Selon arrêté ministériel publié ce 18 octobre et signé de Marisol Touraine, la réserve sanitaire a été envoyée pour lutter contre un "épisode épidémique en cours au centre hospitalier Andrée Rosemon de Cayenne" (CHAR), "considérant le contexte de tensions sur l'offre de soins".

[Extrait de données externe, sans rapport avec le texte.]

-- ==== Sys2Proof/Machine/Pool.lean ====
section
/-! DEFINITION. The banks of the shared pool (R53 to R66): arbitration, scrubbing and retention. -/

namespace Sys2Proof.Machine

/-! ## One pool cycle of a bank (R53 to R55) -/

/-- Distance of a port from the round-robin pointer. -/
def rrDist (p port : Nat) : Nat := (port + 16 - p % 16) % 16

/-- The request served first: the nearest port from the pointer, and of one port the oldest (R52, R53). -/
def rrPick (p : Nat) : List PoolReq → Option PoolReq
  | [] => none
  | r :: t => match rrPick p t with
    | none => some r
    | some x => if rrDist p x.port < rrDist p r.port then some x else some r

/-- Bytes a request covers. -/
def reqSize (r : PoolReq) : Nat := if r.isWr then r.wr.length else r.rd

/-- Whether two requests touch the same 64-bit word (R54, R55). -/
def sameWord (a b : PoolReq) : Bool :=
  decide (a.addr / 8 < b.addr / 8 + wordSpan b.addr (reqSize b)) && decide (b.addr / 8 < a.addr / 8 + wordSpan a.addr (reqSize a))

/-- A granted request performed, its result put on its port (R50). -/
def State.poolDo (s : State) (d : Die) (r : PoolReq) : State :=
  if r.isWr then
    match s.poolWrite d r.port r.addr r.wr with
    | (.ok _, t) => t.emit (.pool d r.port r.addr .done)
    | (.error c, t) => t.emit (.pool d r.port r.addr (.refused c))
  else
    match s.poolRead d r.port r.addr r.rd with
    | (.ok bs, t) => t.emit (.pool d r.port r.addr (.data (bytesWords bs)))
    | (.error c, t) => t.emit (.pool d r.port r.addr (.refused c))

/-- The requests waiting at a bank. -/
def State.waiting (s : State) (d : Die) (b : Nat) : List PoolReq := Tab.get (fun _ => []) s.bankQ (bankKey d b)

/-- The state with a bank's waiting requests replaced. -/
def State.setWaiting (s : State) (d : Die) (b : Nat) (q : List PoolReq) : State :=
  { s with bankQ := Tab.put (fun _ => []) s.bankQ (bankKey d b) q }

/-- What a bank carries into its next pool cycle. -/
def State.holdOf (s : State) (d : Die) (b : Nat) : BankHold := Tab.get (fun _ => {}) s.bankHold (bankKey d b)

/-- The state with it replaced. -/
def State.setHold (s : State) (d : Die) (b : Nat) (h : BankHold) : State :=
  { s with bankHold := Tab.put (fun _ => {}) s.bankHold (bankKey d b) h }

/-- Whether a request is a partial-word write, which holds its side of the bank for two cycles (R51, R53, R54). -/
def twoCycles (r : PoolReq) : Bool := r.isWr && decide (partialWords r.addr r.wr ≠ [])

/-- What one pool cycle of a bank serves, and the write that it holds for the next: first a write held from the cycle before, then the next
in round-robin order; a single-port bank has one side, a dual-port bank two for different ports, less the sides that partial-word writes
still occupy; of two writes to one word the second is held (R51, R53, R54). -/
def bankServes (dual : Bool) (ptr : Nat) (h : BankHold) (q : List PoolReq) : List PoolReq × Option PoolReq :=
  let sides := (if dual then 2 else 1) - h.busy.length
  let q := q.filter fun r => !h.busy.contains r.port
  if sides = 0 then ([], h.held)
  else match h.held.or (rrPick ptr q) with
    | none => ([], none)
    | some r1 =>
      let others := if h.held.isSome then q else q.erase r1
      let free := others.filter fun r => r.port ≠ r1.port
      match (if sides < 2 then none else rrPick (r1.port + 1) free) with
      | none => ([r1], none)
      | some r2 => if r1.isWr ∧ r2.isWr ∧ sameWord r1 r2 then ([r1], some r2) else ([r1, r2], none)

/-- One pool cycle of a bank over the requests that wait; of a read and a write of the same cycle the read goes first, and the bank's pointer
stands above the last one served.  A cycle in which a request waits behind another port's counts in POOL_CONFLICT (R53, R54, R64, R84). -/
def State.bankCycle (s : State) (d : Die) (b : Nat) : State :=
  let q := s.waiting d b
  if s.groupOff d (b / 16) then
    (q.foldl (fun s r => s.poolDo d r) s).setWaiting d b []
  else
    let h := s.holdOf d b
    let (go, held) := bankServes (dualPort b) (Tab.get (fun _ => 0) s.bankPtr (bankKey d b)) h q
    let rest := (match held with | some r => (go.foldl List.erase q).erase r | none => go.foldl List.erase q)
    let wait := rest ++ held.toList
    let holders := h.busy ++ go.map fun r => r.port
    let s := if wait.any fun r => holders.any fun p => p ≠ r.port then s.count (R.POOL_CONFLICT d) else s
    let s := (s.setWaiting d b rest).setHold d b { held := held, busy := (go.filter twoCycles).map fun r => r.port }
    let s := ((go.filter fun r => !r.isWr) ++ go.filter fun r => r.isWr).foldl (fun s r => s.poolDo d r) s
    match go.getLast? with
    | some r => s.setPtr d b (r.port + 1)
    | none => s

/-- Bit errors that have struck words of a bank since: the word's index in the bank, and whether two bits flipped (R57). -/
def State.strike (s : State) (d : Die) (b : Nat) : List (Nat × Bool) → State
  | [] => s
  | (i, dbl) :: t =>
    let w := wordNo d (bankBase b + i % (bankLines b * 8) * 8)
    (s.setEcc w (if dbl ∨ s.eccAt w ≠ 0 then 2 else 1)).strike d b t

/-! ## Scrubbing (R60) -/

/-- One bank's pass noted; PASSES advances when every bank of the die has been passed (R84). -/
def State.scrubPassed (s : State) (d : Die) (b : Nat) : State :=
  let oos := (List.range 272).foldl (fun acc i => if s.bankOos d i then acc ||| 2 ^ i else acc) 0
  let m := Tab.get (fun _ => 0) s.scrubDone d.idx ||| 2 ^ b
  if m ||| oos = 2 ^ 272 - 1 then
    { s.wrapFld (R.POOL_SCRUB d) 0 16 with scrubDone := Tab.put (fun _ => 0) s.scrubDone d.idx 0 }
  else { s with scrubDone := Tab.put (fun _ => 0) s.scrubDone d.idx m }

/-- The scrubber's step past the line it has read. -/
def State.scrubNext (s : State) (d : Die) (b : Nat) : State :=
  let p := Tab.get (fun _ => 0) s.scrubPos (bankKey d b)
  let s := { s with scrubPos := Tab.put (fun _ => 0) s.scrubPos (bankKey d b) ((p + 1) % bankLines b) }
  if p + 1 = bankLines b then s.scrubPassed d b else s

/-- Address of the line the scrubber reads next in a bank. -/
def State.scrubAddr (s : State) (d : Die) (b : Nat) : Nat := bankBase b + Tab.get (fun _ => 0) s.scrubPos (bankKey d b) * 64

/-- Single-bit errors of `n` words from `a` corrected in place; a write-back that was pending for one of them is done with it. -/
def State.eccFix (s : State) (d : Die) (a : Nat) : Nat → State
  | 0 => s
  | n + 1 =>
    let s := if s.eccAt (wordNo d a) = 1 then s.setEcc (wordNo d a) 0 else s
    (if s.wbOf d (bankOf a) = wordNo d a + 1 then s.setWb d (bankOf a) 0 else s).eccFix d (a + 8) n

/-- The pending write-back of a bank done: the corrected word is stored (R58). -/
def State.writeBack (s : State) (d : Die) (b : Nat) : State :=
  match s.wbOf d b with
  | 0 => s
  | w + 1 => (if s.eccAt w = 1 then s.setEcc w 0 else s).setWb d b 0

/-- What a group still has to finish before its supply goes down: granted requests that wait for their cycle and pending write-backs (R65,
entering, step 2). -/
def State.groupSettle (s : State) (d : Die) (g : Nat) : State :=
  (List.range 16).foldl (fun s j =>
    let b := 16 * g + j
    let s := match (s.holdOf d b).held with
      | some r => (s.setHold d b {}).poolDo d r
      | none => s
    s.writeBack d b) s

/-- Every line of a bank scrubbed once: the priority pass of R65. -/
def State.scrubLines (s : State) (d : Die) (b : Nat) : Nat → State
  | 0 => s
  | n + 1 =>
    let a := bankBase b + (bankLines b - (n + 1)) * 64
    (((s.eccScan d 0 true a 8).2).eccFix d a 8).scrubLines d b n

/-! ## Retention (R62 to R65) -/

/-- Whether a group holds something R63 protects: a committed placement, a context or a device structure; the first such bank. -/
def State.retainBlock (s : State) (d : Die) (g : Nat) : Option Nat :=
  (List.range 16).map (fun j => 16 * g + j) |>.find? fun b =>
    s.flag (R.PLC_BANK d b) 31 || s.flag (R.PLC_BANK d b) 30 || decide (s.fld (R.PLC_BANK d b) 0 24 ≠ 0)
      || ((List.range 32).any fun n => s.sfqBufOn d n b)

/-- Whether a group is between states. -/
def State.groupMoving (s : State) (d : Die) (g : Nat) : Bool :=
  s.flag (R.POOL_RET_WAKE d) g || (Tab.get (fun _ => 0) s.retEnter d.idx).testBit g

/-- A group starts to enter retention or to wake (R65, step 1 of each table); what was granted and the pending write-backs of a group that
enters complete within 32 pool cycles, here at once. -/
def State.groupStart (s : State) (d : Die) (g : Nat) (enter : Bool) : State :=
  if enter then
    let s := s.groupSettle d g
    { s with retEnter := Tab.put (fun _ => 0) s.retEnter d.idx (Tab.get (fun _ => 0) s.retEnter d.idx ||| 2 ^ g) }
  else s.setFlag (R.POOL_RET_WAKE d) g true

/-- The groups of a POOL_RETAIN mask. -/
def retainGroups (c : HostCmd) : List Nat := (List.range 17).filter fun g => (c.par 0).toNat.testBit g

/-- Whether a group already stands as a POOL_RETAIN asks. -/
def State.groupDone (s : State) (d : Die) (enter : Bool) (g : Nat) : Bool :=
  !s.groupMoving d g && decide (s.flag (R.POOL_RET_STAT d) g = enter)

/-- One POOL_RETAIN carried on: groups out of transition that do not stand as asked start, R63 checked at that moment; when all
stand as asked the command completes (R63, R65).  The last two words of the record that refuses are not stated: free values. -/
def State.retainStep (s : State) (c : HostCmd) : State :=
  let enter := bit (c.par 1) 0
  let all := (s.dies c).flatMap fun d => (retainGroups c).map fun g => (d, g)
  let todo := all.filter fun (x : Die × Nat) => !s.groupDone x.1 enter x.2
  if todo = [] then s.complete c stOK 0 []
  else
    let go := todo.filter fun (x : Die × Nat) => !s.groupMoving x.1 x.2
    match (if enter then go.findSome? fun (x : Die × Nat) => (s.retainBlock x.1 x.2).map fun b => (x.1, b) else none) with
    | some (d, b) => s.drawn.drawn.complete c stOVERCOMMIT 0 [wd (4 + d.idx * 0x100 + b * 0x1_0000), 0, s.freeNow, s.drawn.freeNow]
    | none => go.foldl (fun s (x : Die × Nat) => s.groupStart x.1 x.2 enter) s

/-- Every POOL_RETAIN of a die that waits carried on. -/
def State.retainAll (s : State) (d : Die) : State :=
  (s.asyncCmds.filter fun c => c.op = 0x0112 && (s.dies c).contains d).foldl (fun s c => s.retainStep c) s

/-! ## Meanings -/

/-- POOL_ACCESS: requests arrive at a bank, and the bank serves one pool cycle (R50 to R59, R64). -/
def execPoolAccess (d : Die) (bank : Fin 272) (reqs : List PoolReq) (flips : List (Nat × Bool)) (s : State) :
    Host.Outcome State Fault Refusal :=
  .next (((s.strike d bank flips).setWaiting d bank ((s.strike d bank flips).waiting d bank ++ reqs)).bankCycle d bank)

/-- ECC_WRITE_BACK: the corrected word is stored (R58). -/
def execEccWriteBack (d : Die) (bank : Fin 272) (s : State) : Host.Outcome State Fault Refusal :=
  .next (if s.groupOff d (bank.val / 16) ∨ 3 ≤ s.powerEff d then s else s.writeBack d bank)

/-- SCRUB_LINE: the scrubber reads one line in an idle cycle (R60). -/
def execScrubLine (d : Die) (bank : Fin 272) (s : State) : Host.Outcome State Fault Refusal :=
  .next (if s.groupOff d (bank.val / 16) then s
    else ((s.eccScan d 0 true (s.scrubAddr d bank) 8).2).scrubNext d bank)

/-- SCRUB_FORCED: a forced scrub holds the bank for a read and a conditional write-back (R60). -/
def execScrubForced (d : Die) (bank : Fin 272) (s : State) : Host.Outcome State Fault Refusal :=
  .next (if s.groupOff d (bank.val / 16) then s
    else ((((s.count (R.POOL_SCRUB_STEAL d)).eccScan d 0 true (s.scrubAddr d bank) 8).2).eccFix d (s.scrubAddr d bank) 8).scrubNext d bank)

/-- RETENTION_ENTERED: VSRAM has reached 0.55 V (R65, entering, step 4). -/
def execRetentionEntered (d : Die) (g : Fin 17) (s : State) : Host.Outcome State Fault Refusal :=
  .next (
    let m := Tab.get (fun _ => 0) s.retEnter d.idx
    if m.testBit g.val then
      (({ s with retEnter := Tab.put (fun _ => 0) s.retEnter d.idx (m ^^^ 2 ^ g.val) }).setFlag (R.POOL_RET_STAT d) g true).retainAll d
    else s)

/-- RETENTION_WAKE_DONE: both bits of the group read 0 and it accepts requests; a priority pass is owed (R65, waking, step 3). -/
def execRetentionWakeDone (d : Die) (g : Fin 17) (s : State) : Host.Outcome State Fault Refusal :=
  .next (if s.flag (R.POOL_RET_WAKE d) g then
      let s := (s.setFlag (R.POOL_RET_WAKE d) g false).setFlag (R.POOL_RET_STAT d) g false
      ({ s with retPrio := Tab.put (fun _ => 0) s.retPrio d.idx (Tab.get (fun _ => 0) s.retPrio d.idx ||| 2 ^ g.val) }).retainAll d
    else s)

/-- PRIORITY_SCRUB_PASS: the pass through a woken group (R65, waking, step 4; R66). -/
def execPriorityScrubPass (d : Die) (g : Fin 17) (s : State) : Host.Outcome State Fault Refusal :=
  .next (
    let m := Tab.get (fun _ => 0) s.retPrio d.idx
    if m.testBit g.val ∧ !s.groupOff d g then
      (List.range 16).foldl (fun s j => s.scrubLines d (16 * g.val + j) (bankLines (16 * g.val + j)))
        { s with retPrio := Tab.put (fun _ => 0) s.retPrio d.idx (m ^^^ 2 ^ g.val) }
    else s)

end Sys2Proof.Machine
end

Face aux crises sanitaires graves, près 3.250 professionnels de santé se tiennent prêts à intervenir en France ou à l'étranger. C'est l'Eprus, l'établissement de préparation et de réponse aux urgences sanitaires qui prend en charge ces situations difficiles. Cet organisme, rattaché au ministère de la Santé, a pour mission de gérer les stocks stratégiques de produits de santé et la mise à disposition de médecins lors de graves crises sanitaires.

Le 8 septembre 2016, l'Agence régionale de santé (ARS) annonçait le décès de "quatre nouveau-nés grands prématurés" entre "fin juin et fin août 2016" dans le service de réanimation néonatale du centre hospitalier, contaminés "par une bactérie à l'origine d’infections nosocomiales, Staphylococcus aureus". Un cinquième décès était survenu dans la nuit du 30 septembre au 1er octobre, dans le même service.

Mobilisés pour deux mois

"Deux cadres hygiénistes, deux infirmières diplômées d’État puéricultrices, un médecin pédiatre", sont mobilisés depuis "le 17 octobre 2016, pour une durée de deux mois", informe l'arrêté. Ils sont "affectés auprès du directeur général de l'agence régionale de santé de Guyane".

Au lendemain de l'annonce du cinquième décès, l'ARS avait affirmé que "des mesures avaient été mises en place" suite aux quatre premiers décès "sur la base d'un premier rapport d'inspection afin d'interrompre la transmission de ce germe retrouvé très fréquemment dans l’environnement". Mais "la survenue de ce nouveau cas, les premiers résultats bactériologiques du Centre national de référence ainsi que les constats préliminaires" d'une mission d’enquête "conduisent à renforcer significativement  toutes les mesures d'hygiène déjà mises en place", avait informé l'ARS.

Un hôpital déjà dans la tourmente

Cet épisode épidémique intervient dans un contexte budgétaire et humain très dégradé au CHAR, plus grand établissement de soins de la Guyane qui enregistre 3.000 naissances par an. Fin mars, pour répondre aux récriminations du personnel soignant, Marisol Touraine avait annoncé la mise en place "d'une administration provisoire immédiate" à la tête du CHAR pour six mois renouvelables.

Selon l'un des administrateurs provisoires, Pierre Lesteven, conseiller général des établissements de santé auprès du ministère, l'établissement cumule "8 millions d'euros de déficit", "30 millions d’euros" de dettes fournisseurs, et "2 millions d’euros" d'actes médicaux non payés.